#### What you need to do
Scan the listing for the word "lean" and give the number of lines where it appears, with no other text.

#### Provided records
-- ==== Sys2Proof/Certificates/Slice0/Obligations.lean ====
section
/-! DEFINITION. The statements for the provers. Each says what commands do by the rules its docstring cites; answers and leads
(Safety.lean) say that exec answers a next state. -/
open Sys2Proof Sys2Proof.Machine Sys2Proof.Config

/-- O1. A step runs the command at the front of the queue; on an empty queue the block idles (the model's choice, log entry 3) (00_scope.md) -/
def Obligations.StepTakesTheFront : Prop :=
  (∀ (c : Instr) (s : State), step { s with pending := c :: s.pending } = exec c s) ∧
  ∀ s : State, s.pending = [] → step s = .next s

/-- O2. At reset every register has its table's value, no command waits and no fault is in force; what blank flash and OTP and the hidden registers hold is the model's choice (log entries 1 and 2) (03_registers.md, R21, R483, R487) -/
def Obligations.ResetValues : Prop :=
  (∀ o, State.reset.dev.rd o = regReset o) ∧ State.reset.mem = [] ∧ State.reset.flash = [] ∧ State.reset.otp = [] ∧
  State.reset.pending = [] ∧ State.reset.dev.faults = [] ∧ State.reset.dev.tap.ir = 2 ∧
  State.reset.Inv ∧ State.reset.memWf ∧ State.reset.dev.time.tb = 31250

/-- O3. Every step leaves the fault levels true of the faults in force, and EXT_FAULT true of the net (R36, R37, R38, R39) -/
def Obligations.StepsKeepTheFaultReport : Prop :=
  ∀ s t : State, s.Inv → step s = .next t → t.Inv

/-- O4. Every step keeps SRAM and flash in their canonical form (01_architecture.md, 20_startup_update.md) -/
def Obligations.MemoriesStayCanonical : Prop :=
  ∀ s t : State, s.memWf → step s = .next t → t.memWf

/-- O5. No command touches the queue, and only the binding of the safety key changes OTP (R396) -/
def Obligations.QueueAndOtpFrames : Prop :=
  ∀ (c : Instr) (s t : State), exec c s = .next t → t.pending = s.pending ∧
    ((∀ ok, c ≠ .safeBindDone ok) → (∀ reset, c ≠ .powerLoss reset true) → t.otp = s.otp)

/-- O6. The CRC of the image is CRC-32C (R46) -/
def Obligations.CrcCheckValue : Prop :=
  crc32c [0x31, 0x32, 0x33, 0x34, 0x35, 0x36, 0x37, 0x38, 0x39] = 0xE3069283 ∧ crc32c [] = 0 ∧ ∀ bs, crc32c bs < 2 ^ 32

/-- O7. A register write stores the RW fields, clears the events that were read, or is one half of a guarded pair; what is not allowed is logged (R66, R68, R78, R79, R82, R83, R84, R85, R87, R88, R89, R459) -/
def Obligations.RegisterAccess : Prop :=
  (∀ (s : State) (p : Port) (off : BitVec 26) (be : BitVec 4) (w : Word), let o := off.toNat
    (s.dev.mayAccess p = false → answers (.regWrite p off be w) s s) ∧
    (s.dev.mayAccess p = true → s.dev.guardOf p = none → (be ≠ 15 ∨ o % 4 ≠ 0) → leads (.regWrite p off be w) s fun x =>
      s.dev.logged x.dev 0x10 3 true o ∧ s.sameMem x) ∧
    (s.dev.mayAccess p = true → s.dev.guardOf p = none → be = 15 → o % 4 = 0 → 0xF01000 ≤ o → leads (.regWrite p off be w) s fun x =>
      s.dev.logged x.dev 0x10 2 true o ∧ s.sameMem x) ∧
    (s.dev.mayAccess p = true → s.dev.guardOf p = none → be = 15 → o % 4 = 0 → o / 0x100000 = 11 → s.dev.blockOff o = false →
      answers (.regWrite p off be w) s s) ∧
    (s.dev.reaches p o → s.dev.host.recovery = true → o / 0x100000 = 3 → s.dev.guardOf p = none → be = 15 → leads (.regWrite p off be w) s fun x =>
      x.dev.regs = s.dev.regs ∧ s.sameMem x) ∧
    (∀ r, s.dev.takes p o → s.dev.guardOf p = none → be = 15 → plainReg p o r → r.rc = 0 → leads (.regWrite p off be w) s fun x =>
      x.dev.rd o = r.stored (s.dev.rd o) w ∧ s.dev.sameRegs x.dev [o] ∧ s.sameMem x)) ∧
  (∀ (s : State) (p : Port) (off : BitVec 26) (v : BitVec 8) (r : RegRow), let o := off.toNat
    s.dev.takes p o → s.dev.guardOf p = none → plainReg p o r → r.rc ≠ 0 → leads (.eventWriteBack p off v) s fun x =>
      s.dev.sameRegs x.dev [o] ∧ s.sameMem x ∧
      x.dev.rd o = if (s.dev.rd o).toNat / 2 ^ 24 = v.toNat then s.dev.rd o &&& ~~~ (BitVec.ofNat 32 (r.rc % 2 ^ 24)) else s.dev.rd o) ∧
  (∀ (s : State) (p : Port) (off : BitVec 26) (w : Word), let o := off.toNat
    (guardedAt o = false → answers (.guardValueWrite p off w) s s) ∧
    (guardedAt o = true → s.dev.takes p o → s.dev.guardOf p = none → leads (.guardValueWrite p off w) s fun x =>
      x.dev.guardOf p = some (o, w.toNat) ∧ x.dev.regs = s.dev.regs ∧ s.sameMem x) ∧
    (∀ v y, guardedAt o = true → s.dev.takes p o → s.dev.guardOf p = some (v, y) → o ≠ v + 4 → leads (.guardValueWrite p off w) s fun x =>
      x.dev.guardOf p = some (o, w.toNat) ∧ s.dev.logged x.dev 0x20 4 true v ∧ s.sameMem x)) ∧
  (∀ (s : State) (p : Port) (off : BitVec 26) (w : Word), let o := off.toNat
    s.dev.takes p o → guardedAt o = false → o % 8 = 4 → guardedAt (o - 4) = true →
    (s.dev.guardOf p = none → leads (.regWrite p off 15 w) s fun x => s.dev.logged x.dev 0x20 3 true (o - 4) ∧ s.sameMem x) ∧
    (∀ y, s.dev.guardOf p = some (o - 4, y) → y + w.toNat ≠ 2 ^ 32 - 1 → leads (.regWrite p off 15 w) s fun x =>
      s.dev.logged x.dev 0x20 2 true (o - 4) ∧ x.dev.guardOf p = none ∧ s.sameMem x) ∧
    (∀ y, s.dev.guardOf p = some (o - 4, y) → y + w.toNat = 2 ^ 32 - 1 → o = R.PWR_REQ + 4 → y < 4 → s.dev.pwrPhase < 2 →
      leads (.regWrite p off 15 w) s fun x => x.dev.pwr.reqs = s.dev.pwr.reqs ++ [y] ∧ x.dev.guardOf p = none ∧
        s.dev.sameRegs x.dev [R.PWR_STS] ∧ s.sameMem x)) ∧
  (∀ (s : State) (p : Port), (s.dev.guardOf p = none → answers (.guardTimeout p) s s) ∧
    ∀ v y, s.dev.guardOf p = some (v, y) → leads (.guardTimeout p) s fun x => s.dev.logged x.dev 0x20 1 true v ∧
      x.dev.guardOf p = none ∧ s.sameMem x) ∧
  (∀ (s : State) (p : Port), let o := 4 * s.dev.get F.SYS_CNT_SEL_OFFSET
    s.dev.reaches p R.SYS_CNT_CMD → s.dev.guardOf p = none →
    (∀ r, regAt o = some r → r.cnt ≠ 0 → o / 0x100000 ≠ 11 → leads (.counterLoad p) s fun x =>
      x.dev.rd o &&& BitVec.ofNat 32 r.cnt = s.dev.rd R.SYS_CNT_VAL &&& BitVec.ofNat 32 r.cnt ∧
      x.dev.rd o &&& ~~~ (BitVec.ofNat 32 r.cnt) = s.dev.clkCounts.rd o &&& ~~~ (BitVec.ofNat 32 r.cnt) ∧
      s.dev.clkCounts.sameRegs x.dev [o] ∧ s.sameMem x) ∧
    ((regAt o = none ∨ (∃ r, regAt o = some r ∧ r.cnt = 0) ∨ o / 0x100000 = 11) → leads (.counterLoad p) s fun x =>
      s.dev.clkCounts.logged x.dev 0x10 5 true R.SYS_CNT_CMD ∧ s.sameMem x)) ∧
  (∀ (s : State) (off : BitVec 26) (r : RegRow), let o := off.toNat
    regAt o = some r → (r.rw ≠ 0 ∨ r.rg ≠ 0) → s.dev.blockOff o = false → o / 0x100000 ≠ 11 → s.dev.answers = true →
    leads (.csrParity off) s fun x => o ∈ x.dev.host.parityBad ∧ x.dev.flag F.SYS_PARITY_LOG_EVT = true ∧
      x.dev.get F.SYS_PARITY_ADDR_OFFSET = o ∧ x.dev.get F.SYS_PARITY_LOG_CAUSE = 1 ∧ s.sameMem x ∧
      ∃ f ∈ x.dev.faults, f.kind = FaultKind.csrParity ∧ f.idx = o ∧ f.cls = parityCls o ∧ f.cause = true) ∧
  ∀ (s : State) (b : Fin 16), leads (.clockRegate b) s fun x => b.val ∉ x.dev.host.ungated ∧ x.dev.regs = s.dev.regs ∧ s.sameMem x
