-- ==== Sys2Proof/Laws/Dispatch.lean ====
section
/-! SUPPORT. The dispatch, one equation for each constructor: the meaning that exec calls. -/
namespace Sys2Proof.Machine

#### Response area
3